■ EXERCISE AIM:
For the records below, print the lines from the line with "exec (.maxn d" through the line with "(encode (.sll d" exactly as written; include both end lines and exclude the rest.

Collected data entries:

-- ==== Sys2Proof/Certificates/Slice0/Obligations.lean ====
section
/-! DEFINITION. The statements about the model, for the provers. -/

open Sys2Proof Sys2Proof.Machine

/-! ### Scalar and control instructions -/

/-- The integer functions (R248): each gives a result for xd of the value in the table, of class S1, or S3 for the three products; and its word. -/
def Claim.IntegerFunctions : Prop :=
  ∀ (s : State) (d a b : BitVec 5),
    exec (.add d a b) s = .next (s.putX d 1 (s.x a + s.x b)) ∧
    exec (.sub d a b) s = .next (s.putX d 1 (s.x a - s.x b)) ∧
    exec (.and d a b) s = .next (s.putX d 1 (s.x a &&& s.x b)) ∧
    exec (.or d a b) s = .next (s.putX d 1 (s.x a ||| s.x b)) ∧
    exec (.xor d a b) s = .next (s.putX d 1 (s.x a ^^^ s.x b)) ∧
    exec (.andn d a b) s = .next (s.putX d 1 (s.x a &&& ~~~ s.x b)) ∧
    exec (.sll d a b) s = .next (s.putX d 1 (s.x a <<< ((s.x b).extractLsb' 0 6).toNat)) ∧
    exec (.srl d a b) s = .next (s.putX d 1 (s.x a >>> ((s.x b).extractLsb' 0 6).toNat)) ∧
    exec (.sra d a b) s = .next (s.putX d 1 ((s.x a).sshiftRight ((s.x b).extractLsb' 0 6).toNat)) ∧
    exec (.mul d a b) s = .next (s.putX d 3 (((s.x a).signExtend 128 * (s.x b).signExtend 128).extractLsb' 0 64)) ∧
    exec (.mulh d a b) s = .next (s.putX d 3 (((s.x a).signExtend 128 * (s.x b).signExtend 128).extractLsb' 64 64)) ∧
    exec (.mulhn d a b) s = .next (s.putX d 3 (((s.x a).setWidth 128 * (s.x b).setWidth 128).extractLsb' 64 64)) ∧
    exec (.min d a b) s = .next (s.putX d 1 (if (s.x a).toInt ≤ (s.x b).toInt then s.x a else s.x b)) ∧
    exec (.max d a b) s = .next (s.putX d 1 (if (s.x a).toInt ≤ (s.x b).toInt then s.x b else s.x a)) ∧
    exec (.minn d a b) s = .next (s.putX d 1 (if s.x a ≤ s.x b then s.x a else s.x b)) ∧
    exec (.maxn d a b) s = .next (s.putX d 1 (if s.x a ≤ s.x b then s.x b else s.x a)) ∧
    (encode (.add d a b)).toNat = d.toNat * 2 ^ 21 + a.toNat * 2 ^ 16 + b.toNat * 2 ^ 11 + 0 ∧
    (encode (.sub d a b)).toNat = d.toNat * 2 ^ 21 + a.toNat * 2 ^ 16 + b.toNat * 2 ^ 11 + 1 ∧
    (encode (.and d a b)).toNat = d.toNat * 2 ^ 21 + a.toNat * 2 ^ 16 + b.toNat * 2 ^ 11 + 2 ∧
    (encode (.or d a b)).toNat = d.toNat * 2 ^ 21 + a.toNat * 2 ^ 16 + b.toNat * 2 ^ 11 + 3 ∧
    (encode (.xor d a b)).toNat = d.toNat * 2 ^ 21 + a.toNat * 2 ^ 16 + b.toNat * 2 ^ 11 + 4 ∧
    (encode (.andn d a b)).toNat = d.toNat * 2 ^ 21 + a.toNat * 2 ^ 16 + b.toNat * 2 ^ 11 + 5 ∧
    (encode (.sll d a b)).toNat = d.toNat * 2 ^ 21 + a.toNat * 2 ^ 16 + b.toNat * 2 ^ 11 + 6 ∧
    (encode (.srl d a b)).toNat = d.toNat * 2 ^ 21 + a.toNat * 2 ^ 16 + b.toNat * 2 ^ 11 + 7 ∧
    (encode (.sra d a b)).toNat = d.toNat * 2 ^ 21 + a.toNat * 2 ^ 16 + b.toNat * 2 ^ 11 + 8 ∧
    (encode (.mul d a b)).toNat = d.toNat * 2 ^ 21 + a.toNat * 2 ^ 16 + b.toNat * 2 ^ 11 + 9 ∧
    (encode (.mulh d a b)).toNat = d.toNat * 2 ^ 21 + a.toNat * 2 ^ 16 + b.toNat * 2 ^ 11 + 10 ∧
    (encode (.mulhn d a b)).toNat = d.toNat * 2 ^ 21 + a.toNat * 2 ^ 16 + b.toNat * 2 ^ 11 + 11 ∧
    (encode (.min d a b)).toNat = d.toNat * 2 ^ 21 + a.toNat * 2 ^ 16 + b.toNat * 2 ^ 11 + 12 ∧
    (encode (.max d a b)).toNat = d.toNat * 2 ^ 21 + a.toNat * 2 ^ 16 + b.toNat * 2 ^ 11 + 13 ∧
    (encode (.minn d a b)).toNat = d.toNat * 2 ^ 21 + a.toNat * 2 ^ 16 + b.toNat * 2 ^ 11 + 14 ∧
    (encode (.maxn d a b)).toNat = d.toNat * 2 ^ 21 + a.toNat * 2 ^ 16 + b.toNat * 2 ^ 11 + 15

■ SOLUTION FOR THIS TASK:
    exec (.maxn d a b) s = .next (s.putX d 1 (if s.x a ≤ s.x b then s.x b else s.x a)) ∧
    (encode (.add d a b)).toNat = d.toNat * 2 ^ 21 + a.toNat * 2 ^ 16 + b.toNat * 2 ^ 11 + 0 ∧
    (encode (.sub d a b)).toNat = d.toNat * 2 ^ 21 + a.toNat * 2 ^ 16 + b.toNat * 2 ^ 11 + 1 ∧
    (encode (.and d a b)).toNat = d.toNat * 2 ^ 21 + a.toNat * 2 ^ 16 + b.toNat * 2 ^ 11 + 2 ∧
    (encode (.or d a b)).toNat = d.toNat * 2 ^ 21 + a.toNat * 2 ^ 16 + b.toNat * 2 ^ 11 + 3 ∧
    (encode (.xor d a b)).toNat = d.toNat * 2 ^ 21 + a.toNat * 2 ^ 16 + b.toNat * 2 ^ 11 + 4 ∧
    (encode (.andn d a b)).toNat = d.toNat * 2 ^ 21 + a.toNat * 2 ^ 16 + b.toNat * 2 ^ 11 + 5 ∧
    (encode (.sll d a b)).toNat = d.toNat * 2 ^ 21 + a.toNat * 2 ^ 16 + b.toNat * 2 ^ 11 + 6 ∧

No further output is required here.